> Your objective
Report every line of the data where the string "epoch" appears.

---*---

@[simp] theorem zeroCursors_params : (s.zeroCursors).params = s.params := (rfl)
@[simp] theorem zeroCursors_status : (s.zeroCursors).status = s.status := (rfl)
@[simp] theorem zeroCursors_rows : (s.zeroCursors).rows = s.rows := (rfl)
@[simp] theorem zeroCursors_cols : (s.zeroCursors).cols = s.cols := (rfl)
@[simp] theorem zeroCursors_chans : (s.zeroCursors).chans = s.chans := (rfl)
@[simp] theorem zeroCursors_plen : (s.zeroCursors).plen = s.plen := (rfl)
@[simp] theorem zeroCursors_mlen : (s.zeroCursors).mlen = s.mlen := (rfl)
@[simp] theorem zeroCursors_ival : (s.zeroCursors).ival = s.ival := (rfl)
@[simp] theorem zeroCursors_bcur : (s.zeroCursors).bcur = 0#40 := (rfl)
@[simp] theorem zeroCursors_scurR : (s.zeroCursors).scurR = 0#16 := (rfl)
@[simp] theorem zeroCursors_scurC : (s.zeroCursors).scurC = 0#16 := (rfl)
@[simp] theorem zeroCursors_scurCh : (s.zeroCursors).scurCh = 0#8 := (rfl)
@[simp] theorem zeroCursors_bq : (s.zeroCursors).bq = s.bq := (rfl)
@[simp] theorem zeroCursors_pbuf : (s.zeroCursors).pbuf = s.pbuf := (rfl)
@[simp] theorem zeroCursors_mbuf : (s.zeroCursors).mbuf = s.mbuf := (rfl)
@[simp] theorem zeroCursors_grid : (s.zeroCursors).grid = s.grid := (rfl)
@[simp] theorem zeroCursors_epoch : (s.zeroCursors).epoch = s.epoch := (rfl)
@[simp] theorem zeroCursors_pending : (s.zeroCursors).pending = s.pending := (rfl)
@[simp] theorem zeroCursors_reads : (s.zeroCursors).reads = s.reads := (rfl)

@[simp] theorem applyReset_params : (s.applyReset).params = s.params := (rfl)
@[simp] theorem applyReset_status : (s.applyReset).status = 0#32 := (rfl)
@[simp] theorem applyReset_rows : (s.applyReset).rows = 0#16 := (rfl)
@[simp] theorem applyReset_cols : (s.applyReset).cols = 0#16 := (rfl)
@[simp] theorem applyReset_chans : (s.applyReset).chans = 0#8 := (rfl)
@[simp] theorem applyReset_plen : (s.applyReset).plen = 0#16 := (rfl)
@[simp] theorem applyReset_mlen : (s.applyReset).mlen = 0#32 := (rfl)
@[simp] theorem applyReset_ival : (s.applyReset).ival = 0#32 := (rfl)
@[simp] theorem applyReset_bcur : (s.applyReset).bcur = 0#40 := (rfl)
@[simp] theorem applyReset_scurR : (s.applyReset).scurR = 0#16 := (rfl)
@[simp] theorem applyReset_scurC : (s.applyReset).scurC = 0#16 := (rfl)
@[simp] theorem applyReset_scurCh : (s.applyReset).scurCh = 0#8 := (rfl)
@[simp] theorem applyReset_bq : (s.applyReset).bq = [] := (rfl)
@[simp] theorem applyReset_pbuf : (s.applyReset).pbuf = [] := (rfl)
@[simp] theorem applyReset_mbuf : (s.applyReset).mbuf = [] := (rfl)
@[simp] theorem applyReset_grid : (s.applyReset).grid = [] := (rfl)
@[simp] theorem applyReset_epoch : (s.applyReset).epoch = s.epoch + 1 := (rfl)
@[simp] theorem applyReset_pending : (s.applyReset).pending = s.pending := (rfl)
@[simp] theorem applyReset_reads : (s.applyReset).reads = s.reads := (rfl)

@[simp] theorem withFetchWord_params (nbits w : Nat) : (s.withFetchWord nbits w).params = s.params := (rfl)
@[simp] theorem withFetchWord_status (nbits w : Nat) : (s.withFetchWord nbits w).status = s.status := (rfl)
@[simp] theorem withFetchWord_rows (nbits w : Nat) : (s.withFetchWord nbits w).rows = s.rows := (rfl)
@[simp] theorem withFetchWord_cols (nbits w : Nat) : (s.withFetchWord nbits w).cols = s.cols := (rfl)
@[simp] theorem withFetchWord_chans (nbits w : Nat) : (s.withFetchWord nbits w).chans = s.chans := (rfl)
@[simp] theorem withFetchWord_plen (nbits w : Nat) : (s.withFetchWord nbits w).plen = s.plen := (rfl)
@[simp] theorem withFetchWord_mlen (nbits w : Nat) : (s.withFetchWord nbits w).mlen = s.mlen := (rfl)
@[simp] theorem withFetchWord_ival (nbits w : Nat) : (s.withFetchWord nbits w).ival = s.ival := (rfl)
@[simp] theorem withFetchWord_bcur (nbits w : Nat) : (s.withFetchWord nbits w).bcur = s.bcur := (rfl)
@[simp] theorem withFetchWord_scurR (nbits w : Nat) : (s.withFetchWord nbits w).scurR = s.scurR := (rfl)
@[simp] theorem withFetchWord_scurC (nbits w : Nat) : (s.withFetchWord nbits w).scurC = s.scurC := (rfl)
@[simp] theorem withFetchWord_scurCh (nbits w : Nat) : (s.withFetchWord nbits w).scurCh = s.scurCh := (rfl)
@[simp] theorem withFetchWord_bq (nbits w : Nat) : (s.withFetchWord nbits w).bq = s.bq := (rfl)
@[simp] theorem withFetchWord_pbuf (nbits w : Nat) : (s.withFetchWord nbits w).pbuf = s.pbuf := (rfl)
@[simp] theorem withFetchWord_mbuf (nbits w : Nat) : (s.withFetchWord nbits w).mbuf = s.mbuf := (rfl)
@[simp] theorem withFetchWord_grid (nbits w : Nat) : (s.withFetchWord nbits w).grid = s.grid := (rfl)
@[simp] theorem withFetchWord_epoch (nbits w : Nat) : (s.withFetchWord nbits w).epoch = s.epoch := (rfl)
@[simp] theorem withFetchWord_pending (nbits w : Nat) : (s.withFetchWord nbits w).pending = .regWrite 0#4 (w % 2 ^ nbits) :: s.pending := (rfl)
@[simp] theorem withFetchWord_reads (nbits w : Nat) : (s.withFetchWord nbits w).reads = s.reads := (rfl)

---*---

> Answer
@[simp] theorem zeroCursors_epoch : (s.zeroCursors).epoch = s.epoch := (rfl)
@[simp] theorem applyReset_epoch : (s.applyReset).epoch = s.epoch + 1 := (rfl)
@[simp] theorem withFetchWord_epoch (nbits w : Nat) : (s.withFetchWord nbits w).epoch = s.epoch := (rfl)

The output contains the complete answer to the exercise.